EXTRACTED DATA
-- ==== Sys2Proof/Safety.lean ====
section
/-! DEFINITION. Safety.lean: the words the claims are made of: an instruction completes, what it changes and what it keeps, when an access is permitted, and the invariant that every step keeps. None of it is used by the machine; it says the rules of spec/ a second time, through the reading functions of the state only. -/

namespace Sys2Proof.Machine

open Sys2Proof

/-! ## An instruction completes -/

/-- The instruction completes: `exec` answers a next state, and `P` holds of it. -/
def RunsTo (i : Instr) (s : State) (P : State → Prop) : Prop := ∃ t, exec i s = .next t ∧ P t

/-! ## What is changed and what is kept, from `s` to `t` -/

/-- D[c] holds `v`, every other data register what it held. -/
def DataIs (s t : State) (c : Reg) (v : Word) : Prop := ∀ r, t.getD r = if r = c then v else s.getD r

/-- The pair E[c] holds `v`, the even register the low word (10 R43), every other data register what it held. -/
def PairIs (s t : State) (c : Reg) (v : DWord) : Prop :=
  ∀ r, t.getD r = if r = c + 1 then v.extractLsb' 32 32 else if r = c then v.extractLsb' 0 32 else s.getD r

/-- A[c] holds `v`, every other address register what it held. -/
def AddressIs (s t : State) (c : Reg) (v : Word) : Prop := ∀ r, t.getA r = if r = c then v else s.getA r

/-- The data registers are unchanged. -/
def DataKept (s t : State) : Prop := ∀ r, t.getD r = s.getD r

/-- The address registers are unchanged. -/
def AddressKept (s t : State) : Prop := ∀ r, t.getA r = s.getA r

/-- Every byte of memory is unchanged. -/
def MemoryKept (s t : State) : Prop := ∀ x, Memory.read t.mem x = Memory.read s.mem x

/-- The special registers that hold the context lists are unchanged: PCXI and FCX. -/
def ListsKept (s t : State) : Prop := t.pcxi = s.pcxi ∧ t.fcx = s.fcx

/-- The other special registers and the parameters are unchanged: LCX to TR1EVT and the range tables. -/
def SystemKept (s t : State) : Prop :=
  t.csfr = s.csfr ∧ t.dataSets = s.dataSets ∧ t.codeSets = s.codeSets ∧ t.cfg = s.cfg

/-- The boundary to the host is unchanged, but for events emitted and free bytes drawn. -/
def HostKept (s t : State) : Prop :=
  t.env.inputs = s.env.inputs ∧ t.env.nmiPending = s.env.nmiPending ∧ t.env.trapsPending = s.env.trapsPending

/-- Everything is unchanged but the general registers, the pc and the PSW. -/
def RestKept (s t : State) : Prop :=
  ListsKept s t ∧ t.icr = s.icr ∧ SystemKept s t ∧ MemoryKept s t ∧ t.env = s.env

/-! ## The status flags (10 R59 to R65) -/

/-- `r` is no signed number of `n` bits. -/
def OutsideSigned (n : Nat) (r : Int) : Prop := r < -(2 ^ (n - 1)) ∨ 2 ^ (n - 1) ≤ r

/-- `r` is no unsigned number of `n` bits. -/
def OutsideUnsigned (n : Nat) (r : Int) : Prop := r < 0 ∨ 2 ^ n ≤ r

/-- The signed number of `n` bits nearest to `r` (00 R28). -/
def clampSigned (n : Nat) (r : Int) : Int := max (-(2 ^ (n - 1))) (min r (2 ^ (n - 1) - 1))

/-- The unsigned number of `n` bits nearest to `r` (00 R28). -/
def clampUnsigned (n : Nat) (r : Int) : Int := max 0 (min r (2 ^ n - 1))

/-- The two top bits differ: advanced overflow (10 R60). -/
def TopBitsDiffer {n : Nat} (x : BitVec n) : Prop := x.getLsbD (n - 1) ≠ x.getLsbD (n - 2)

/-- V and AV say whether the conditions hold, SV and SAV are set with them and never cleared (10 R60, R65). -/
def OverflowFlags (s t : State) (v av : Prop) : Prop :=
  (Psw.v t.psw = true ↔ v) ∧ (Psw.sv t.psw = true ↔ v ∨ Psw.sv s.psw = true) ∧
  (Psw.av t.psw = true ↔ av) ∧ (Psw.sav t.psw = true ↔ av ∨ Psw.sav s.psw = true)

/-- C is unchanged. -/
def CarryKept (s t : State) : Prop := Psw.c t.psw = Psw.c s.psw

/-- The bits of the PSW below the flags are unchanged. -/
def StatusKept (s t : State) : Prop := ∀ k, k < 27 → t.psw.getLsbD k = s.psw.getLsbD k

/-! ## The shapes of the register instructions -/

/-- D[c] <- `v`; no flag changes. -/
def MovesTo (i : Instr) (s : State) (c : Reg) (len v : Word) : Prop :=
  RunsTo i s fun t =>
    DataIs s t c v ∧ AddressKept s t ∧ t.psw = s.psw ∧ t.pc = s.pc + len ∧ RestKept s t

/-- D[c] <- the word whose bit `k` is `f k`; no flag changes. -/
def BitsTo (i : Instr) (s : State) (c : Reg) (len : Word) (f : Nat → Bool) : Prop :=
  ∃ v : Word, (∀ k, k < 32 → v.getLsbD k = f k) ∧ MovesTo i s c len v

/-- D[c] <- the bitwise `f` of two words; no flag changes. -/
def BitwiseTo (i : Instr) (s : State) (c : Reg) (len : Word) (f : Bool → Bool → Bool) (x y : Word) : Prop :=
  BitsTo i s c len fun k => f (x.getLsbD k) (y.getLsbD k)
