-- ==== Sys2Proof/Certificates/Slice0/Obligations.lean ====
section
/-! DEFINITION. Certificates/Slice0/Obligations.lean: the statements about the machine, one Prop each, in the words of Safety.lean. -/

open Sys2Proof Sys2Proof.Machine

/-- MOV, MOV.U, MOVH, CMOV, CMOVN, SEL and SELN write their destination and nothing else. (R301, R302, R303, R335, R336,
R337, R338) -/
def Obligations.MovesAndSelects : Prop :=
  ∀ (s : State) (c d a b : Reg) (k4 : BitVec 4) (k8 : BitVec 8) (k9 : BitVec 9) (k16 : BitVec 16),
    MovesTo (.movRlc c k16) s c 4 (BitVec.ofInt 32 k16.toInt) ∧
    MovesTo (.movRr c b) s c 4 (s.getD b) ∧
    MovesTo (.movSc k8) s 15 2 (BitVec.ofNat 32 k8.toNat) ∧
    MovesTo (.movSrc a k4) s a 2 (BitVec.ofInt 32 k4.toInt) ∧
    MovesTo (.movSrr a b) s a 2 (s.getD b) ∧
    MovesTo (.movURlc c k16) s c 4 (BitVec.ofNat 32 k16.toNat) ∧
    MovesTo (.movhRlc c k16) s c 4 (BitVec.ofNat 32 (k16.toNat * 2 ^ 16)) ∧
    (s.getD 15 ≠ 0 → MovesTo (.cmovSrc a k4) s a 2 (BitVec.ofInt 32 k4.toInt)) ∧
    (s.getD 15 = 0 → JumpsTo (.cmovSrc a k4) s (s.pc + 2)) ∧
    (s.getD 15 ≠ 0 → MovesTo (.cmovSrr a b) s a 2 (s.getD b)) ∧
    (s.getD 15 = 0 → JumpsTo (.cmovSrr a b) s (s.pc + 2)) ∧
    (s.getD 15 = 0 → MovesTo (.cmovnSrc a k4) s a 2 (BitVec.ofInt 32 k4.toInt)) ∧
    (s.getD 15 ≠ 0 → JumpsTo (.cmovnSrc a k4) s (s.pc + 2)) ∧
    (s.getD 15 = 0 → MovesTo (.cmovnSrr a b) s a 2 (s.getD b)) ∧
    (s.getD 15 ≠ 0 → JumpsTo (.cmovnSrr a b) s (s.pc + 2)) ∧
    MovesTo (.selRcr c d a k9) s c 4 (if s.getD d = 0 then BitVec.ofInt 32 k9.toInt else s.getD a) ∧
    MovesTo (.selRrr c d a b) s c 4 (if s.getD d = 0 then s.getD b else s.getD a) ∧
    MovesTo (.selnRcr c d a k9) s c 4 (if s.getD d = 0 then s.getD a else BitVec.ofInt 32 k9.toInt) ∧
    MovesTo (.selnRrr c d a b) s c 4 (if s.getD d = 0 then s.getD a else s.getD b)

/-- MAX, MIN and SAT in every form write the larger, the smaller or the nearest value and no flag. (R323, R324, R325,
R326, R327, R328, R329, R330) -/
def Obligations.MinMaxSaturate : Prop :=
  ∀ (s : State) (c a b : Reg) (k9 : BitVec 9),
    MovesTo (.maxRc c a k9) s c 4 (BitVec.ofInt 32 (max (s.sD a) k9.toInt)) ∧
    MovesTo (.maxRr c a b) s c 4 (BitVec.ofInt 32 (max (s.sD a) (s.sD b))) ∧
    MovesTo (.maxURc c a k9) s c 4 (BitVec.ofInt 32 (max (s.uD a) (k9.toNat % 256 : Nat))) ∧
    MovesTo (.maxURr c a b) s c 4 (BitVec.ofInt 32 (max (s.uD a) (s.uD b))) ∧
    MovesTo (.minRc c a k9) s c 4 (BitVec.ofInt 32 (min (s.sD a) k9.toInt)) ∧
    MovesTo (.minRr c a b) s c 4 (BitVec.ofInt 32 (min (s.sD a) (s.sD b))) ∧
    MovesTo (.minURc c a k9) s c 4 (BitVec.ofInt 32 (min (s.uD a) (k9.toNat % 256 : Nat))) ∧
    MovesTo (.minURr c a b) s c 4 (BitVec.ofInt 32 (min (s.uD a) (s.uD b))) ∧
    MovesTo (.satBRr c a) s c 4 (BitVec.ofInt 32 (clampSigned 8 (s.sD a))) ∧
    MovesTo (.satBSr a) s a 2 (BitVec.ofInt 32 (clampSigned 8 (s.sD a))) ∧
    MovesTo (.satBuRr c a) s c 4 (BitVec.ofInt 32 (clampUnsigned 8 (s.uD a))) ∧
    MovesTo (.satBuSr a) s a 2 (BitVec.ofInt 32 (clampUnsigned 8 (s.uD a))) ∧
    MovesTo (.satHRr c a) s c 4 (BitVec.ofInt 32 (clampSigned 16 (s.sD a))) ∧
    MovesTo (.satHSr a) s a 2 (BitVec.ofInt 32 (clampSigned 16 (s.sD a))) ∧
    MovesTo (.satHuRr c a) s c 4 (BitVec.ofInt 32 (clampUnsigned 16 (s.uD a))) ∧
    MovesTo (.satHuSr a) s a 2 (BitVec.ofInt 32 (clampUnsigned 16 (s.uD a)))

WHAT YOU SHOULD DO
Reproduce exactly every line that sits between the start of the entries and the line bearing "def RunsTo (i", counting both of those lines.

ANSWER FOR THIS EXERCISE
-- ==== Sys2Proof/Safety.lean ====
section
/-! DEFINITION. Safety.lean: the words the claims are made of: an instruction completes, what it changes and what it keeps, when an access is permitted, and the invariant that every step keeps. None of it is used by the machine; it says the rules of spec/ a second time, through the reading functions of the state only. -/

namespace Sys2Proof.Machine

open Sys2Proof

/-! ## An instruction completes -/

/-- The instruction completes: `exec` answers a next state, and `P` holds of it. -/
def RunsTo (i : Instr) (s : State) (P : State → Prop) : Prop := ∃ t, exec i s = .next t ∧ P t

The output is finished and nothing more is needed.